Task requirements: Reading through the lines below, count those that include the string "some"; the answer is that number and nothing else.

The data:
+ + + + +

/-- R166, R207 to R209: `LEA` gives the address; `MOVS` reads the listed registers and writes SEED, which is never 0; `MOVW` moves a word
between files. -/
def Obligations.MovesBetweenFiles : Prop :=
  (∀ (f : Fields) (s : State) (d b : BitVec 5) (o : BitVec 12), s.issues 0x37 f → f.d = .g d → f.a = .mem b o →
    steps (.lea f) s (s.me.writeG d (s.me.readG b + o.signExtend 64 * word (f.width / 8)))) ∧
  (∀ (f : Fields) (s : State) (d : BitVec 5) (n : BitVec 17), s.issues 0x38 f → f.d = .g d → f.a = .sys n →
    ∃ t x, exec (.movs f) s = .next t ∧ t.me = (s.me.writeG d x).retired (s.me.pc + 12) ∧ t.mem = s.mem ∧ ∀ v, s.sysRead n.toNat = some v → x = v) ∧
  (∀ (f : Fields) (s : State) (a : BitVec 5), s.issues 0x38 f → f.d = .sys 0x41 → f.a = .g a →
    ∃ t, exec (.movs f) s = .next t ∧ t.me = s.me.retired (s.me.pc + 12) ∧ t.mem = s.mem ∧
      t.here.seed = if (s.me.readG a).setWidth 32 = (0 : BitVec 32) then 1 else (s.me.readG a).setWidth 32) ∧
  (∀ (f : Fields) (s : State) (d : BitVec 5) (a : BitVec 3), s.issues 0x39 f → f.d = .g d →
    (f.a = .w a → steps (.movw f) s (s.me.writeG d (s.me.readW a))) ∧
    (f.a = .p a → steps (.movw f) s (s.me.writeG d (if s.me.readP a then 1 else 0)))) ∧
  (∀ (f : Fields) (s : State) (d : BitVec 3) (a : BitVec 5), s.issues 0x39 f → f.a = .g a → f.b = .none →
    (f.d = .w d → steps (.movw f) s (s.me.writeW d (s.me.readG a))) ∧
    (f.d = .p d → steps (.movw f) s (s.me.writeP d (s.me.readG a != 0)))) ∧
  (∀ (f : Fields) (s : State) (d : BitVec 5) (a : BitVec 2) (x : BitVec 17), s.issues 0x39 f → f.d = .g d → f.a = .m a → f.b = .imm x →
    x.toNat ≤ 3 → ∃ y : Word, steps (.movw f) s (s.me.writeG d y) ∧ ∀ i, i < 64 → y.getLsbD i = (s.me.readM a).getLsbD (64 * x.toNat + i)) ∧
  (∀ (f : Fields) (s : State) (d : BitVec 2) (a : BitVec 5) (x : BitVec 17), s.issues 0x39 f → f.d = .m d → f.a = .g a → f.b = .imm x →
    x.toNat ≤ 3 → ∃ y : Members, steps (.movw f) s (s.me.writeM d y) ∧
      ∀ i, i < 256 → y.getLsbD i = if i / 64 = x.toNat then (s.me.readG a).getLsbD (i % 64) else (s.me.readM d).getLsbD i) ∧
  (∀ (f : Fields) (s t : State), s.issues 0x37 f → s.dst f.d (s.addr f.a (f.width / 8)) = .ok t → exec (.lea f) s = .next t.retire) ∧
  (∀ (f : Fields) (s t : State) (n : BitVec 17) (v : Word), s.issues 0x38 f → f.a = .sys n → s.sysRead n.toNat = some v → s.dst f.d v = .ok t →
    exec (.movs f) s = .next t.retire) ∧
  (∀ (f : Fields) (s s1 : State) (n : BitVec 17) (a : Word), s.issues 0x38 f → f.d = .sys n → s.src f.a = .ok (a, s1) →
    ∃ l : BitVec 32, exec (.movs f) s = .next (seeded s1 l).retire ∧ l = if a.setWidth 32 = (0 : BitVec 32) then 1 else a.setWidth 32) ∧
  (∀ (f : Fields) (s t : State) (a : BitVec 3), s.issues 0x39 f → f.a = .w a → s.dst f.d (s.me.readW a) = .ok t → exec (.movw f) s = .next t.retire) ∧
  (∀ (f : Fields) (s t : State) (a : BitVec 3), s.issues 0x39 f → f.a = .p a → s.dst f.d (if s.me.readP a then 1 else 0) = .ok t →
    exec (.movw f) s = .next t.retire) ∧
  (∀ (f : Fields) (s s1 : State) (d : BitVec 3) (a : Word), s.issues 0x39 f → f.d = .w d → s.src f.a = .ok (a, s1) → f.b = .none →
    exec (.movw f) s = .next (s1.setMe (s1.me.writeW d a)).retire) ∧
  (∀ (f : Fields) (s s1 : State) (d : BitVec 3) (a : Word), s.issues 0x39 f → f.d = .p d → s.src f.a = .ok (a, s1) → f.b = .none →
    exec (.movw f) s = .next (s1.setMe (s1.me.writeP d (a != 0))).retire) ∧
  (∀ (f : Fields) (s s1 t : State) (a : BitVec 2) (b : Word), s.issues 0x39 f → f.a = .m a → s.src f.b = .ok (b, s1) → immOutside f.b 0 3 = false →
    s1.dst f.d ((s1.me.readM a).extractLsb' (64 * (b.toNat % 4)) 64) = .ok t → exec (.movw f) s = .next t.retire) ∧
  (∀ (f : Fields) (s s1 s2 : State) (d : BitVec 2) (a b : Word), s.issues 0x39 f → f.d = .m d → s.src f.a = .ok (a, s1) → s1.src f.b = .ok (b, s2) →
    immOutside f.b 0 3 = false → ∃ y : Members, exec (.movw f) s = .next (s2.setMe (s2.me.writeM d y)).retire ∧
      ∀ i, i < 256 → y.getLsbD i = if i / 64 = b.toNat % 4 then a.getLsbD (i % 64) else (s2.me.readM d).getLsbD i)

/-- R210: `IOTA`, `BCAST`, `EXTL` and `INSL`, lane by lane. -/
def Obligations.LaneMoves : Prop :=
  (∀ (f : Fields) (s s1 s2 : State) (d : BitVec 5) (a b : Word), s.issues 0x3A f → f.d = .v d → s.src f.a = .ok (a, s1) → s1.src f.b = .ok (b, s2) →
    ∃ y : Line, exec (.iota f) s = .next (s2.setMe (s2.me.writeV d y)).retire ∧
      ∀ i, i < 512 / f.width → lane f.width y i = (a + word i * (if f.b = .none then 1 else b)).setWidth f.width) ∧
  (∀ (f : Fields) (s s1 : State) (d : BitVec 5) (a : Word), s.issues 0x3B f → f.d = .v d → (∀ n, f.a ≠ .v n) → s.src f.a = .ok (a, s1) →
    ∃ y : Line, exec (.bcast f) s = .next (s1.setMe (s1.me.writeV d y)).retire ∧ ∀ i, i < 512 / f.width → lane f.width y i = a.setWidth f.width) ∧
  (∀ (f : Fields) (s s1 : State) (d a : BitVec 5) (b : Word), s.issues 0x3B f → f.d = .v d → f.a = .v a → s.src f.b = .ok (b, s1) →
    ∃ y : Line, exec (.bcast f) s = .next (s1.setMe (s1.me.writeV d y)).retire ∧
      ∀ i, i < 512 / f.width → lane f.width y i = lane f.width (s1.me.readV a) (b.toNat % (512 / f.width))) ∧
  (∀ (f : Fields) (s s1 t : State) (a : BitVec 5) (b : Word), s.issues 0x3C f → f.a = .v a → s.src f.b = .ok (b, s1) →
    s1.dst f.d (widen f.unsigned (lane f.width (s1.me.readV a) (b.toNat % (512 / f.width)))) = .ok t → exec (.extl f) s = .next t.retire) ∧
  (∀ (f : Fields) (s s1 s2 : State) (d : BitVec 5) (a b : Word), s.issues 0x3D f → f.d = .v d → s.src f.a = .ok (a, s1) → s1.src f.b = .ok (b, s2) →
    ∃ y : Line, exec (.insl f) s = .next (s2.setMe (s2.me.writeV d y)).retire ∧
      ∀ i, i < 512 / f.width → lane f.width y i =
        if i = b.toNat % (512 / f.width) then a.setWidth f.width else lane f.width (s2.me.readV d) i)

/-! ### Floating point (R211 to R223) -/

namespace Sys2Proof.Claims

+ + + + +

Solution: 2